Artystka widząc, że ją rozpoznaje, szybko odwraca głowę i zakrywa się włosami. Oczywiście w tym ułamku sekundy zdążyłam już zauważyć, że była całkowicie bez makijażu i wyglądała po prostu jak każda, przeciętna, świeżo upieczona mamuśka. Ona chyba jednak nie czuła się w tej sytuacji komfortowo, skoro tak szybko próbowała się zasłonić. Jeśli jednak wybiera się w miejsce publiczne, przecież zdaje sobie sprawę ze swojej rozpoznawalności i powinna brać to pod uwagę.
Czy osoby publiczne są skazane na to, żeby zawsze wyglądać perfekcyjnie? Biorąc pod uwagę fakt, że w telewizji wyglądają zwykle znakomicie, a profesjonalny makijaż i dobra stylizacja sprawiają, że są postrzegani bardziej w kategoriach boskich, niż ludzkich, to wydaje mi się, że nie powinni o tym zapominać. Przecież zawsze będą wdzięcznym obiektem do plotek i obserwacji. Jak tu bowiem przejść obojętnie obok telewizyjnej gwiazdy, która nagle wygląda jak gorsza wersja siebie? Ba, nawet gorsza wersja mnie samej! Nikt przecież nie przegapi takiej okazji, żeby przyjrzeć się dokładnie każdemu elementowi jej fryzury i garderoby. Wystarczy, że okaże się przeciętna i …czar prysł!
Przecież jeszcze wczoraj w telewizji wyglądała tak zjawiskowo! Była pewna siebie, seksowna i taka niesamowita. Dzisiaj wyglądając jak zwykła, przeciętna kobieta, odarła się z tej niezwykłości, którą dawał jej szklany ekran. Czyżby więc była zwykłym człowiekiem?

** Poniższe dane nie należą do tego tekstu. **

/-! ### Thermal (07) -/

/-- A Spring's die as the Basin counts it (R219, R221): used frames in a row beyond and back inside HOT_THROTTLE, beyond HOT_SHUT and below 115.0 degrees, whether
each threshold stands crossed, and its last T_DIE. -/
structure SprThm where
  spring : Nat
  t : Int := 0
  thrUp : Nat := 0
  thrDn : Nat := 0
  thr : Bool := false
  shutUp : Nat := 0
  shut : Bool := false
  cool : Nat := 0
  deriving DecidableEq, Repr

/-- Thermal state: per sensor, the CORE cycle since which it disagrees (R218); consecutive updates beyond and back inside each threshold (R219); the grace
timer, the enforcement start and its end (R225 to R227); consecutive updates below 115.0 degrees (R230). -/
structure ThmSt where
  disagree : List (Option Nat) := List.replicate 5 none
  beyond : List Nat := List.replicate 5 0
  inside : List Nat := List.replicate 5 0
  graceAt : Option Nat := none
  graceDone : Bool := false
  enforceAt : Option Nat := none
  releasedAt : Option Nat := none
  below115 : Nat := 0
  needResume : Bool := false
  sprs : List SprThm := []
  deriving DecidableEq, Repr

/-! ### CAN and packs (15) -/

/-- A receive or event FIFO beside its fill level in CANn_FIFO: the index of its head, the CORE cycle its head was locked at (R450), whether a run of
discards was reported (R452). -/
structure FifoSt where
  get : Nat := 0
  lockAt : Option Nat := none
  losing : Bool := false
  deriving DecidableEq, Repr

/-- A CAN controller beside its registers: FIFOs, a locked receive buffer (R450), the receive count, when each requested buffer was requested (ns of its own count), the buffers whose
attempt in progress is their last (R458), DUP_ID runs (R459: buffer, count, first CORE cycle), the reference messages (R460): SEQ, whether one was sent since EN, the times of
the last one, its CORE cycle; a recovery running and whether the controller is bus-off, through INIT too (R443), the
CAN cycle each TXCAN bit was last set in (R458), whether a run of discards at locked receive buffers was reported. -/
structure CanUnit where
  rx0 : FifoSt := {}
  rx1 : FifoSt := {}
  tef : FifoSt := {}
  rxbLock : Option (Nat × Nat) := none
  rseq : Nat := 0
  reqAt : List (Nat × Nat) := []
  noRetry : List Nat := []
  dup : List (Nat × Nat × Nat) := []
  refSeq : Nat := 0
  refSent : Bool := false
  refTod : List Nat := []
  refAt : Nat := 0
  recovering : Bool := false
  off : Bool := false
  canAt : List (Nat × Nat) := []
  bufLosing : Bool := false
  deriving DecidableEq, Repr

/-- The pack decoder of a Spring (R461 to R465): the working record by field code, the standard record's ten words, the CORE cycle of its completion,
the serial of the record before (the identity in force stands in the always-on domain), rows already reported short, and the CORE cycle STALE was set at. -/
structure PackSt where
  work : List (Nat × Int) := []
  std : List Nat := List.replicate 10 0
  doneAt : Option Nat := none
  lastSerial : List Nat := List.replicate 16 0
  shortRows : List Nat := []
  staleAt : Nat := 0
  deriving DecidableEq, Repr

/-- The CAN block: the shared message RAM (bytes by address below 65,536, one not listed reads 0), the controllers, the pack decoder. -/
structure CanSt where
  ram : List Host.Cell := []
  units : List CanUnit := List.replicate 4 {}
  pack : PackSt := {}
  deriving DecidableEq, Repr

/-! ### Redundancy (13) -/

/-- A voted group beside RED_VOTEg: the channel that dissents and the CORE cycle it began at; the CORE cycle since which the excluded channel agrees with both
others; the CORE cycle of the exclusion (R398 to R400). -/
structure VoteSt where
  diss : Option (Nat × Nat) := none
  agree : Option Nat := none
  exclAt : Nat := 0
  warned : Bool := false
  deriving DecidableEq, Repr

/-- A slot as the shadow pipeline computed it for a tick (R390), or as this Basin dispatches it: Spring index and slot. -/
structure MySlot where
  spring : Nat
  slot : Slot
  deriving DecidableEq, Repr

/-- Redundancy state of a Basin, and SRAM error counts of both roles: voted groups; the peer's last HEALTH and the CORE cycle it came at; the CORE cycle the
election began at; whether a heartbeat was ever received and whether the one awaited has come; the active Basin's claim, as seen; slots computed for the next boundary;
differing slots of this tick and ticks without one (R391); whether the takeover budget holds (R388, bit 0 of `fit`); SLOT_SEQs seen in the active Basin's frames (R370); the next
BIST segment and the CORE cycle of the last (R392); corrected errors by row (R394); ports PRBS-tested and failing; the CORE cycle of the last HEALTH frame sent;
listed rows that have a spare row mapped (R396); the active Basin's last header, and the tick that the last FAR_FED frame seen carried (R388, R390); the tick `slots`
are for, and the chains whose slots of that tick have been compared (R391). -/
structure RedSt where
  votes : List VoteSt := List.replicate 14 {}
  health : Option Health := none
  healthAt : Option Nat := none
  electAt : Option Nat := none
  hbEver : Bool := false
  hbGot : Bool := false
  seenClaim : Nat := 0
  slots : List MySlot := []
  differ : Nat := 0
  syncTicks : Nat := 0
  fit : Nat := 0
  seqsSeen : List (Nat × Nat) := []
  bist : Nat := 0
  bistAt : Nat := 0
  rows : List (Nat × Nat) := []
  prbsTested : Nat := 0
  prbsFail : Nat := 0
  healthTx : Option Nat := none
  mapped : List Nat := []
  hdr : Option TickHdr := none
  farAt : Option Nat := none
  slotsFor : Nat := 0
  compared : List Nat := []
  early : List TickFrame := []
  firstDiff : Option (Nat × Nat) := none
  deriving DecidableEq, Repr

/-! ### Safety (14) -/

/-- A test pulse (R418): its output (0 HS, 1 LS), its start, whether the readback has shown off, whether the output is driven on again,
whether PLL-S has been on its safe clock meanwhile. -/
structure PulseSt where
  out : Nat
  at' : Nat
  sawOff : Bool := false
  ended : Bool := false
  lost : Bool := false
  deriving DecidableEq, Repr

/-- Safety state beside its registers; instants are CORE cycles. The guard: whether both channels have read open together, whether a discrepancy keeps it open,
since when the channels differ. Outputs: when OFF_DLY ends and what began it, when they switched on, whether the switch-on is confirmed, since when each
readback differs, the pulse running, the last completed pulse of each output and of any, which output is degraded, since when the pair of them is, which has completed a pulse
since, whether that time has warned and expired (R420). The lock: ROLE_ID, SAFE_CRC at unlocking, a relock that waits for a SAFETY_CFG (R437), last activity, AUTH_FAILs in a row, start
of a lockout. The PDU: SEQ sent and last sent, SEQ received, when and with which WD_MS, whether a fault stands, since when PDUs are valid without STOP, whether
its cause latched with the outputs off and did nothing else (R437). -/
structure SafeSt where
  gOpen : Bool := false
  gBad : Bool := false
  gDiff : Option Nat := none
  offAt : Option Nat := none
  offFrom : Nat := 0
  offCause : Nat := 0
  onAt : Option Nat := none
  onDue : Bool := false
  fbDiff : List (Option Nat) := [none, none]
  pulse : Option PulseSt := none
  pulseDue : Nat := 0
  pulseDone : List Nat := [0, 0]
  lastPulse : Option Nat := none
  degraded : List Bool := [false, false]
  degFrom : Option Nat := none
  degOk : List Bool := [true, true]
  degWarned : Bool := false
  degExpired : Bool := false
  roleId : Nat := 0
  unlockCrc : Nat := 0
  relockDue : Bool := false
  lastAct : Nat := 0
  fails : Nat := 0
  lockoutAt : Option Nat := none
  txSeq : Nat := 0
  lastTx : Nat := 0
  rxSeq : Option Nat := none
  rxAt : Option Nat := none
  rxWd : Nat := 0
  pduBad : Bool := false
  cleanSince : Option Nat := none
  pduQuiet : Bool := false
  deriving DecidableEq, Repr


/-- The W1C bits the hardware has set in one CORE cycle, as offset and bit: a clear written in that same cycle leaves them set (R11). -/
structure W1cSt where
  at' : Nat := 0
  bits : List (Nat × Nat) := []
  deriving DecidableEq, Repr

/-- The state of one VT9216. Every field's default is its value right after PORST_N release. -/
structure State where
  /-- role sampled from STRAP_ROLE (R1) -/
  role : Role := .basin
  /-- side sampled from STRAP_SIDE (R1) -/
  side : Side := .a
  /-- STRAP_BOOT[1:0] as sampled (R1) -/
  boot : Nat := 0
  /-- registers whose word differs from its reset word, by BAR0 offset, strictly rising (R10 to R12) -/
  regs : List (Nat × Word) := []
  /-- W1C bits set in this CORE cycle (R11) -/
  w1c : W1cSt := {}
  /-- supplies and resets -/
  pwr : PwrSt := {}
  /-- clocks -/
  clk : ClkSt := {}
  /-- time -/
  time : TimeSt := {}
  /-- event recorder -/
  recd : RecSt := {}
  /-- always-on domain -/
  aon : AonSt := {}
  /-- external NOR -/
  nor : NorSt := {}
  /-- table images -/
  tbl : TblSt := {}
  /-- host queues and ordering -/
  host : HostSt := {}
  /-- words of the PCIe configuration space the host has written, by offset (R33, R316) -/
  pcie : List (Nat × Word) := []
  /-- chain links -/
  lnk : LnkSt := {}
  /-- the control tick, Basin side -/
  ctl : CtlSt := {}
  /-- Sluice -/
  slu : SluSt := {}
  /-- the control tick, Spring side -/
  spr : SprSt := {}
  /-- gate path and contactors -/
  gate : GateSt := {}
  /-- converters -/
  adc : AdcSt := {}
  /-- Weir -/
  weir : WeirSt := {}
  /-- thermal -/
  thm : ThmSt := {}
  /-- CAN controllers and pack decoder -/
  can : CanSt := {}
  /-- redundancy -/
  red : RedSt := {}
  /-- safety functions -/
  safe : SafeSt := {}
  /-- the ports' transmit lanes (R29, R241, R245) -/
  lanes : List Lane := List.replicate 12 {}
  /-- what the device has put out at its ports, oldest first (the model's own record) -/
  out : List OutMsg := []
  /-- how many free values have been drawn (the model's own counter) -/
  free : Nat := 0
  /-- the commands waiting, first in, first out -/
  pending : List Instr := []
  deriving DecidableEq, Repr

/-- The device right after the release of PORST_N with its straps open: a Basin, side A, boot code 0b00 (R525, R526, R556). -/
def State.reset : State := {}

end Sys2Proof.Machine
end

Tak, jest zwykłym człowiekiem! Jeśli jednak stała się osobą publiczną, rozpoznawalną i znaną, powinna o tym pamiętać, że media, fani i hejterzy nie wybaczą jej przeciętności. Oni oczekują, że zawsze będzie gwiazdą, jakby z innego świata, tego lepszego, piękniejszego i bliższego ich ideałowi. Czy powinna pozwalać sobie na to, żeby zostać przyłapaną na zwyczajności? Po co zabierać ludziom złudzenia, że taki wyidealizowany świat wogóle istnieje?
Poza tym, zawsze może trafić na żądnego sensacji paparazzi lub po prostu kogoś, kto znienacka zrobi zdjęcie na którym artystka, celebrytka, osoba publiczna będzie wyglądała delikatnie mówiąc „mało wyjściowo”. Brukowce przecież zawsze chętnie kupią od nich takie fotki!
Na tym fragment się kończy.